There is an energy regulator as mentioned above
For state bodies there is an ombudsman
_ESB _is not a "state agency"


----------



## marwal (2 Oct 2008)

*Re: Who can I complain to about the ESB*

the esb are a total nightmare to deal with whether its on a building site ,in a meeting or as a domestic customer.most of the employees (not all) are heavily unionisied and will exercise their right to make life difficult for anyone who crosses them!They have to be handled like eggs


----------



## bond-007 (2 Oct 2008)

*Re: Who can I complain to about the ESB*

I can confirm their call centre is a nightmare to deal with.


----------



## Lollix (3 Oct 2008)

*Re: Who can I complain to about the ESB*

I have found the ESB call centre to be one of the better ones, but maybe I've just been lucky the few times I rang them. 1850 372 372 is worth a try, if you get a fairly decent person they should sort you out. Don't attack them, appeal to their better nature and tell them you want to nail this issue once and for all.


----------



## marwal (3 Oct 2008)

*Re: Who can I complain to about the ESB*



Lollix said:


> I have found the ESB call centre to be one of the better ones, but maybe I've just been lucky the few times I rang them. 1850 372 372 is worth a try, if you get a fairly decent person they should sort you out. Don't attack them, appeal to their better nature and tell them you want to nail this issue once and for all.

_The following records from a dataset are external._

/-- A frame offered to mirror session `m` (R224): every Nth is copied, charged to input `p`. -/
def mirrorCopy (s : State) (m p : Nat) (data : Bytes) (stamp : Nat) : State :=
  let n := rd s Reg.SW_MIRROR_N.n m
  if !rdB s Reg.SW_MIRROR_CFG.en m || n = 0 then s
  else
    let seen := Tab.get s.sw.mirrorSeen m 0
    let s := modSw s (fun w => { w with mirrorSeen := Tab.put w.mirrorSeen m ((seen + 1) % n) })
    if seen % n ≠ 0 then s
    else
      let dest := rd s Reg.SW_MIRROR_CFG.dest m
      let cls := rd s Reg.SW_MIRROR_CFG.class_ m
      let trunc := rd s Reg.SW_MIRROR_CFG.trunc m
      let data := if trunc = 0 then data else data.take (trunc - 4)
      if !outUp s dest then mirrorDrop s m
      else
        let f := { CoreFrame.entering data (fcsOf data) p cls with
          raw := true
          stamp := stamp }
        let (s, id) := addFrame s f
        match admitCells id (ceilDiv f.len 256) s with
        | (s, false) => mirrorDrop (freeFrame s id) m
        | (s, true) =>
          let s := if dest < 12 then gateSync s dest else s
          pushVoq (bump s Reg.SW_MIRROR_CNT.copies m) (voqIndex p dest cls) ⟨id, ⟨dest, 0, 31, false, none⟩⟩

/-- The port receive mirror of input `p`. -/
def mirrorRx (s : State) (p : Nat) (data : Bytes) (stamp : Nat) : State :=
  if rdB s Reg.SW_PORT_MIRROR.rx_en p then mirrorCopy s (rd s Reg.SW_PORT_MIRROR.rx_session p) p data stamp else s

/-- The port transmit mirror of output `p`, for a frame of input `input`. -/
def mirrorTx (s : State) (p input : Nat) (data : Bytes) (stamp : Nat) : State :=
  if rdB s Reg.SW_PORT_MIRROR.tx_en p then mirrorCopy s (rd s Reg.SW_PORT_MIRROR.tx_session p) input data stamp else s

/-- The mirrors of RCIRC for a frame sent round (R224, R270): it leaves by output 18 as `data`, of input `input`, and arrives on
input 18 as `rest`. -/
def mirrorRound (s : State) (input : Nat) (data rest : Bytes) (stamp : Nat) : State :=
  mirrorRx (mirrorTx s 18 input data stamp) 18 rest stamp

/-! ### Per-stream functions (R214–R217) -/

/-- A counter of a policer or of a recovery function raised by `k`, saturating. -/
def statAdd (t : Tab Nat) (i field k : Nat) : Tab Nat := Tab.upd t (8 * i + field) 0 (fun v => min (v + k) 0xFFFFFFFF)

/-- A policer counter raised. -/
def polCount (s : State) (i field : Nat) : State := modSw s (fun w => { w with polStats := statAdd w.polStats i field 1 })

/-- A recovery counter raised by `k`. -/
def cbCount (s : State) (i field k : Nat) : State := modSw s (fun w => { w with cbStats := statAdd w.cbStats i field k })

/-- What the vector algorithm answers for one sequence number (R216). -/
inductive VecOut where
  | pass (r : RecRun) (lost : Nat) (ooo : Bool)
  | duplicate
  | rogue
  deriving DecidableEq, Repr

/-- The vector algorithm with a history of `len` (R216). -/
def vectorRecover (len : Nat) (r : RecRun) (seq now : Nat) : VecOut :=
  if r.takeAny then .pass ⟨false, seq, 1, some now⟩ 0 false
  else
    let d := signed 16 (seq + 65536 - r.recv)
    if (len : Int) ≤ d ∨ d ≤ -(len : Int) then .rogue
    else if d ≤ 0 then
      let k := (-d).toNat
      if bitSet r.hist k then .duplicate else .pass ⟨false, r.recv, orBit r.hist k, some now⟩ 0 true
    else
      let k := d.toNat
      let lost := countBelow (fun i => !bitSet r.hist (len - 1 - i)) k
      .pass ⟨false, seq, (r.hist * 2 ^ k + 1) % 2 ^ 32, some now⟩ lost false

/-- The run-time state of recovery function `i`. -/
def recRun (s : State) (i : Nat) : RecRun := Tab.get s.sw.recRuns i ⟨true, 0, 0, none⟩

/-- Recovery fields (Table 8.11). -/
def Rec.len (e : Nat) : Nat := bitsOf e 8 6
def Rec.resetMs (e : Nat) : Nat := bitsOf e 32 16

/-- A frame passed by recovery function `i`. -/
def recPass (s : State) (i : Nat) (r : RecRun) : State := modSw (cbCount s i 0 1) (fun w => { w with recRuns := Tab.put w.recRuns i r })

/-- Sequence recovery of a frame by function `i` (R216): the frame as it goes on, or none. A function that is not valid acts
on nothing. -/
def recover (s : State) (i : Nat) (f : CoreFrame) : State × Option CoreFrame :=
  let e := Tab.get s.sw.recs i 0
  let r := recRun s i
  let popped := if bitSet e 2 then f.withData (popRTag f.data) else f
  if !bitSet e 31 then (s, some f)
  else
    match rTag f.data with
    | none =>
      if bitSet e 1 then (recPass s i { r with timer := some s.now }, some f) else (cbCount s i 5 1, none)
    | some q =>
      if Rec.len e = 0 then (recPass s i { r with timer := some s.now }, some popped)
      else if bitSet e 0 then
        if !r.takeAny && q == r.recv then (cbCount s i 1 1, none)
        else (recPass s i ⟨false, q, 1, some s.now⟩, some popped)
      else
        match vectorRecover (Rec.len e) r q s.now with
        | .rogue => (swEvent (cbCount s i 2 1) 5 i 1 (leBytes 4), none)
        | .duplicate => (cbCount s i 1 1, none)
        | .pass r' lost ooo =>
          let s := cbCount (if ooo then cbCount s i 3 1 else s) i 4 lost
          (recPass s i r', some popped)

/-- RECOVERY_RESET_TIMER (R216): once for each lapse of reset_ms without a passed frame, the next passed frame starting the
timer again (assumption 98). -/
def recoveryReset (i : Nat) (s : State) : State :=
  let e := Tab.get s.sw.recs i 0
  let r := recRun s i
  if bitSet e 31 && (r.timer.map (fun t => decide (t + Rec.resetMs e * ms ≤ s.now))).getD false then
    let s := modSw (cbCount s i 6 1) (fun w => { w with recRuns := Tab.put w.recRuns i { r with
      takeAny := true
      hist := 0
      timer := none } })
    swEvent s 4 i 1 (leBytes 4)
  else s

/-- One byte in the meters' unit of 10^-6 bit. -/
def byteUnits : Nat := 8000000

/-- Policer fields (Table 8.10). -/
def Pol.maxSdu (e : Nat) : Nat := bitsOf e 0 14
def Pol.cir (e : Nat) : Nat := bitsOf e 32 32
def Pol.eir (e : Nat) : Nat := bitsOf e 64 32
def Pol.cbs (e : Nat) : Nat := bitsOf e 96 32
def Pol.ebs (e : Nat) : Nat := bitsOf e 128 32

/-- A policer's buckets brought up to now (R215); with the coupling flag what overflows the committed bucket goes to the
excess one. -/
def meterNow (s : State) (i : Nat) : Meter :=
  let e := Tab.get s.sw.policers i 0
  let x := Tab.get s.sw.meters i ⟨Pol.cbs e * byteUnits, Pol.ebs e * byteUnits, s.now⟩
  let d := s.now - x.at_
  let c := x.committed + Pol.cir e * d
  let spill := if bitSet e 15 then c - Pol.cbs e * byteUnits else 0
  ⟨min c (Pol.cbs e * byteUnits), min (x.excess + Pol.eir e * d + spill) (Pol.ebs e * byteUnits), s.now⟩

/-- Metering of a frame by policer `i` (R214, R215): the frame as it goes on, or none. -/
def police (s : State) (i : Nat) (f : CoreFrame) : State × Option CoreFrame :=
  let e := Tab.get s.sw.policers i 0
  if !bitSet e 31 then (s, some f)
  else
    let s := polCount s i 0
    if Pol.maxSdu e ≠ 0 ∧ Pol.maxSdu e < f.len then (polCount s i 4, none)
    else if bitSet e 18 then (polCount s i 3, none)
    else
      let x := meterNow s i
      let need := f.len * byteUnits
      let yellowIn := bitSet e 14 && f.dei
      let set := fun (s : State) (x : Meter) => modSw s (fun w => { w with meters := Tab.put w.meters i x })
      if !yellowIn && Pol.cir e != 0 && decide (need ≤ x.committed) then
        (polCount (set s { x with committed := x.committed - need }) i 1, some f)
      else if Pol.eir e ≠ 0 ∧ need ≤ x.excess then
        let s := polCount (set s { x with excess := x.excess - need }) i 2
        (s, if bitSet e 16 then none else some { f with dei := true })
      else
        let s := polCount (set s x) i 3
        let s :=
          if bitSet e 17 then
            let s := modSw s (fun w => { w with policers := Tab.put w.policers i (orBit e 18) })
            raiseIn s Reg.SW_INT_STATUS.event 0 5 3 i []
          else s
        (s, none)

 in other words handle them like eggs


----------



## bond-007 (3 Oct 2008)

*Re: Who can I complain to about the ESB*

Indeed.


----------



## Hillsalt (3 Oct 2008)

caryatnid said:


> Hi, I have an issue with the ESB who owe me in access of 800e due to overcharging. I am trying to get this refund for many months now, and have also cancelled my account with them. Please does anyone know who I can complain to to get my money? I cannot find anything online so far.
> 
> Kind Regards.



Does your closing bill say  *€800  due to you*? If you don't have that, then you've got hard battle to fight.


----------



## picene (4 Oct 2008)

if your last bill says 800 credit then send a bill telling them they have 30 days to pays or you will be charging them interest per day


----------



## jhegarty (4 Oct 2008)

Small claims case possible ?


----------



## bond-007 (4 Oct 2008)

Nope, small claims cannot be used to collect a debt.


----------



## caryatnid (6 Oct 2008)

Hillsalt said:


> Does your closing bill say *€800 due to you*? If you don't have that, then you've got hard battle to fight.


Hi - yes it does. When I talk to them there is no issue agreeing that I am owed the money - I have the issue actually getting the cheque.


----------



## bamboozle (6 Oct 2008)

i'd actually mail a local TD or councillor and get them on the case!  some can be very helpful!


----------



## Nutso (7 Oct 2008)

Do you have a current ESB account in a different property?  I have had more success transferring credit on one account to another than actually getting a cheque paid out.  It might be another option.


----------



## amisafe (16 Oct 2008)

You cancelled your ESB account> Just curious , do you no longer have an electricity supply??


----------



## extopia (16 Oct 2008)

ESB is not the only electricity provider in the country.


----------



## amisafe (20 Oct 2008)

extopia said:


> ESB is not the only electricity provider in the country.


 
Really? Thats news to me! Who else provides electricity in Ieland?


----------